About a week into the class, I got an email from Shelley telling me that her assignments would be late because Will had died that morning. I wrote a short note of condolence, explaining that I too had lost a beloved partner and that I would be praying for her and her children.
The next day in my inbox I found another message from Shelley, one that bent and twisted my heart like a rag doll. She was grateful for my note, she said, because though she had loving family around, they hadn’t experienced this kind of loss and she was feeling very alone. She and her children were devastated, but she believed that her faith in God, which Will had helped to nurture, would get her through.
I was saddened for Shelley and the sense of isolation she felt, but it was the next part of her email that shook me to the core. She told me that she and Will had both been saved last year, and that in response to their new relationship to God they had forged a new relationship with each other, seeking to express with their lives what they believed with their hearts. “I know he is a forgiving God,” she wrote, but she wondered, “Do you think that what we have done since being saved was enough for God to accept Will?”
I read these words, over and over again, through a veil of tears clouding my eyesight. Even now, more than a week later, I can’t read this without having to blink back tears. I think of this poor woman, grieving the loss of the man she loves and so worried about whether or not he will spend eternity in Hell that she is willing to share her deepest concerns with me, a woman whose personality, beliefs, thoughts and even face are unknown to her. “Anything to ease my fears some,” she wrote, crying out in her pain. She couldn’t speak to her pastor, she said, because he didn’t condone Shelley and Will living together and she had no where to turn for answers.

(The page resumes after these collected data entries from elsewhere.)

-- ==== Sys2Proof/Proofs/Bf16Mma.lean ====
section
/-! SUPPORT. MMA of two BF16 tiles (R94): the operands as lists over their indices, an accumulator element as one fold over
k, and the completed instruction; with them the proof of O15. -/
namespace Sys2Proof.Machine

open Sys2Proof

/-! ### Banks -/

@[simp] theorem Strand.bank_setBank_same (st : Strand) (x : Bool) (b : Vector (KMap W32) 64) : (st.setBank x b).bank x = b := by
  by_cases h : (st.bankB == x) = true <;> simp [Strand.bank, Strand.setBank, h]

@[simp] theorem Strand.bank_setBank_other (st : Strand) (x : Bool) (b : Vector (KMap W32) 64) :
    (st.setBank x b).bank (!x) = st.bank (!x) := by
  cases hb : st.bankB <;> cases x <;> simp [Strand.bank, Strand.setBank, hb]

@[simp] theorem Strand.bank_next (st : Strand) (x : Bool) : st.next.bank x = st.bank x := rfl

@[simp] theorem Strand.pc_setBank (st : Strand) (x : Bool) (b : Vector (KMap W32) 64) : (st.setBank x b).pc = st.pc := by
  unfold Strand.setBank; split <;> rfl

theorem length_rowFill (n : Nat) : ∀ (row : KMap W32) (a : Nat), (rowFill row a n).length = n := by
  induction n with
  | zero => intro row a; rfl
  | succ n ih =>
    intro row a
    cases row with
    | nil => simp [rowFill, ih]
    | cons x r => unfold rowFill; split <;> simp [ih]

/-! ### Lists over their indices -/

theorem map_nth_range {α : Type} (l : List α) (d : α) {n : Nat} (h : l.length = n) : (List.range n).map (nth l · d) = l := by
  subst h
  exact List.ext_getElem (by simp) (fun i _ h2 => by simp [nth, h2])

theorem nth_map_range {α : Type} (f : Nat → α) (d : α) {n i : Nat} (h : i < n) : nth ((List.range n).map f) i d = f i := by
  simp [nth, h]

theorem mapIdx_map_range {α β : Type} (n : Nat) (f : Nat → α) (g : Nat → α → β) :
    ((List.range n).map f).mapIdx g = (List.range n).map (fun i => g i (f i)) :=
  List.ext_getElem (by simp) (fun i _ _ => by simp)

theorem chunks_map_range {α : Type} (n k : Nat) : ∀ f : Nat → α,
    chunks n k ((List.range (k * n)).map f) = (List.range k).map (fun i => (List.range n).map (fun j => f (i * n + j))) := by
  induction k with
  | zero => intro f; rfl
  | succ k ih =>
    intro f
    have hsplit : (List.range ((k + 1) * n)).map f =
        (List.range n).map f ++ (List.range (k * n)).map (fun x => f (n + x)) := by
      rw [Nat.succ_mul, Nat.add_comm, List.range_add, List.map_append, List.map_map]; rfl
    have hlen : ((List.range n).map f).length = n := by simp
    rw [chunks, hsplit, List.take_left' hlen, List.drop_left' hlen, ih, List.range_succ_eq_map]
    simp only [List.map_cons, List.map_map, Function.comp_def, Nat.succ_mul, Nat.zero_mul, Nat.zero_add]
    congr 1
    refine List.map_congr_left fun i _ => List.map_congr_left fun j _ => congrArg f ?_
    omega

theorem chunks_eq_nth {α : Type} {n k : Nat} (l : List α) (d : α) (h : l.length = k * n) :
    chunks n k l = (List.range k).map (fun i => (List.range n).map (fun j => nth l (i * n + j) d)) := by
  rw [← chunks_map_range n k (nth l · d), map_nth_range l d h]

theorem chunks_replicate {α : Type} (n k : Nat) (x : α) :
    chunks n k (List.replicate (k * n) x) = (List.range k).map (fun _ => (List.range n).map (fun _ => x)) := by
  have := chunks_map_range n k (fun _ => x)
  simpa [List.map_const'] using this

theorem blocksOf_eq_chunks {α : Type} (n : Nat) : ∀ l : List α, blocksOf n l = chunks 32 n l := by
  induction n with
  | zero => intro l; rfl
  | succ n ih => intro l; rw [blocksOf, chunks, ih]

/-! ### BF16 operands -/

/-- Element j of row i of a BF16 tile of `rows` rows of k elements at an offset of the window. -/
def tileElem (free : Nat) (st : Strand) (off rows k i j : Nat) : FVal :=
  decodeElem 1 (nth (unpackN 16 (winRead free st.win off (2 * rows * k)) (rows * k)) (i * k + j) 0)

/-- Block b of a row of BF16 elements: no scale and no outliers. -/
def elemBlock (elem : Nat → FVal) (b : Nat) : MBlock :=
  { vals := (List.range 32).map (fun m => elem (b * 32 + m)), scale := 127, outl := [] }

theorem tileBytes_bf16 (rows k : Nat) : tileBytes 1 rows k = 2 * rows * k := by
  simp only [tileBytes, fmtBits, Nat.mul_assoc 2]; omega

theorem length_unpackN (b n : Nat) (bytes : List Byte) : (unpackN b bytes n).length = n := by simp [unpackN]

/-- A BF16 tile as MMA reads it without links. -/
theorem readOperand_bf16 (free : Nat) (st : Strand) (rows k off : Nat) (hl : st.links = []) :
    readOperand free st 1 rows k off =
      { width := 0, fmt := 1, outl := [],
        codes := (List.range rows).map (fun i => (List.range k).map (fun j =>
          nth (unpackN 16 (winRead free st.win off (2 * rows * k)) (rows * k)) (i * k + j) 0)),
        scales := (List.range rows).map (fun _ => (List.range (k / 32)).map (fun _ => 127)),
        fmts := (List.range rows).map (fun _ => (List.range (k / 32)).map (fun _ => 1)) } := by
  rw [← chunks_eq_nth _ 0 (length_unpackN _ _ _), ← chunks_replicate]
  simp [readOperand, linkAt, hl, fmtScaled, tileBytes_bf16, fmtBits, List.map_const']

theorem promote_of_width_le (o : MOperand) {width : Nat} (h : width ≤ o.width) : promote o width = (o, 0) := by
  simp only [promote, h, if_true]

/-- The blocks of a row of BF16 codes. -/
theorem rowBlocks_bf16 (o : MOperand) (ho : o.outl = []) (i nb : Nat) (code : Nat → Nat) :
    rowBlocks o i ((List.range (nb * 32)).map code) ((List.range nb).map (fun _ => 127)) ((List.range nb).map (fun _ => 1)) =
      (List.range nb).map (elemBlock (fun j => decodeElem 1 (code j))) := by
  simp only [rowBlocks, List.length_map, List.length_range, blocksOf_eq_chunks, chunks_map_range, List.zip_map',
    mapIdx_map_range, ho, List.filter_nil, List.map_nil, List.map_map]
  rfl

/-- The rows of a BF16 tile are the blocks of its elements. -/
theorem operandRows_bf16 (free : Nat) (st : Strand) (rows k off : Nat) (hl : st.links = []) (hk : k / 32 * 32 = k) :
    operandRows (readOperand free st 1 rows k off) =
      (List.range rows).map (fun i => (List.range (k / 32)).map (elemBlock (tileElem free st off rows k i))) := by
  rw [readOperand_bf16 free st rows k off hl]
  simp only [operandRows, List.zip_map', mapIdx_map_range]
  refine List.map_congr_left fun i _ => ?_
  have h := rowBlocks_bf16 ⟨0, 1, [], [], [], []⟩ rfl i (k / 32) (fun j =>
    nth (unpackN 16 (winRead free st.win off (2 * rows * k)) (rows * k)) (i * k + j) 0)
  rw [hk] at h
  exact h

/-! ### One accumulator element -/

/-- The sums of R94 after m steps: one product at a time, one rounding per step. -/
def macSum (product : Nat → FVal) (init : W32) (m : Nat) : W32 :=
  (List.range m).foldl (fun x i => round32 ((f32v x).add (product i))) init

/-- One step of R94, with whether a rounding so far has overflowed (R96). -/
def macStep (acc : W32 × Bool) (x : FVal) : W32 × Bool :=
  ((accAdd acc.1 x).1, acc.2 || (accAdd acc.1 x).2)

theorem macSum_succ (product : Nat → FVal) (init : W32) (m : Nat) :
    macSum product init (m + 1) = round32 ((f32v (macSum product init m)).add (product m)) := by
  simp [macSum, List.range_succ]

I was floored by her words, humbled by her trust, and most of all heartsick that in the throes of a terrible sorrow, Shelley had to wade through a belief system that left her terrified for Will’s salvation. Making a deep and earnest change in his life wasn’t enough, Shelley fears, to appease a vengeful God for past misdeeds. In the midst of what is likely the most harrowing grief of her life, Shelley has to worry about whether the forgiving God of whom she speaks really is forgiving, whether the creator of the universe could have as much compassion as she herself had for a man who had both loved and hurt her.
I wanted to wrap my arms around Shelley and tell her that all the rules and regulations we’ve made up in God’s name are meaningless compared with one act of love, that if she listened closely she could hear the still, small voice inside her speak of acceptance beyond even the thought of forgiveness. I wanted to take the pain of grief away, and I wanted to take away the terror even more. But all I could do was respond to her email with as many gentle words as I could find and send a cloud of prayers in her direction.
Shelley wisely decided to drop her classes for the semester, and it is unlikely that I will ever hear from her again. But I will think about this woman caged by a theology of fear wrought by those speaking of love, and pray that somewhere in my words or the Bible or the speech of a friend or her own heart she finds the key to unlock the cage and step into a world of compassion and peace.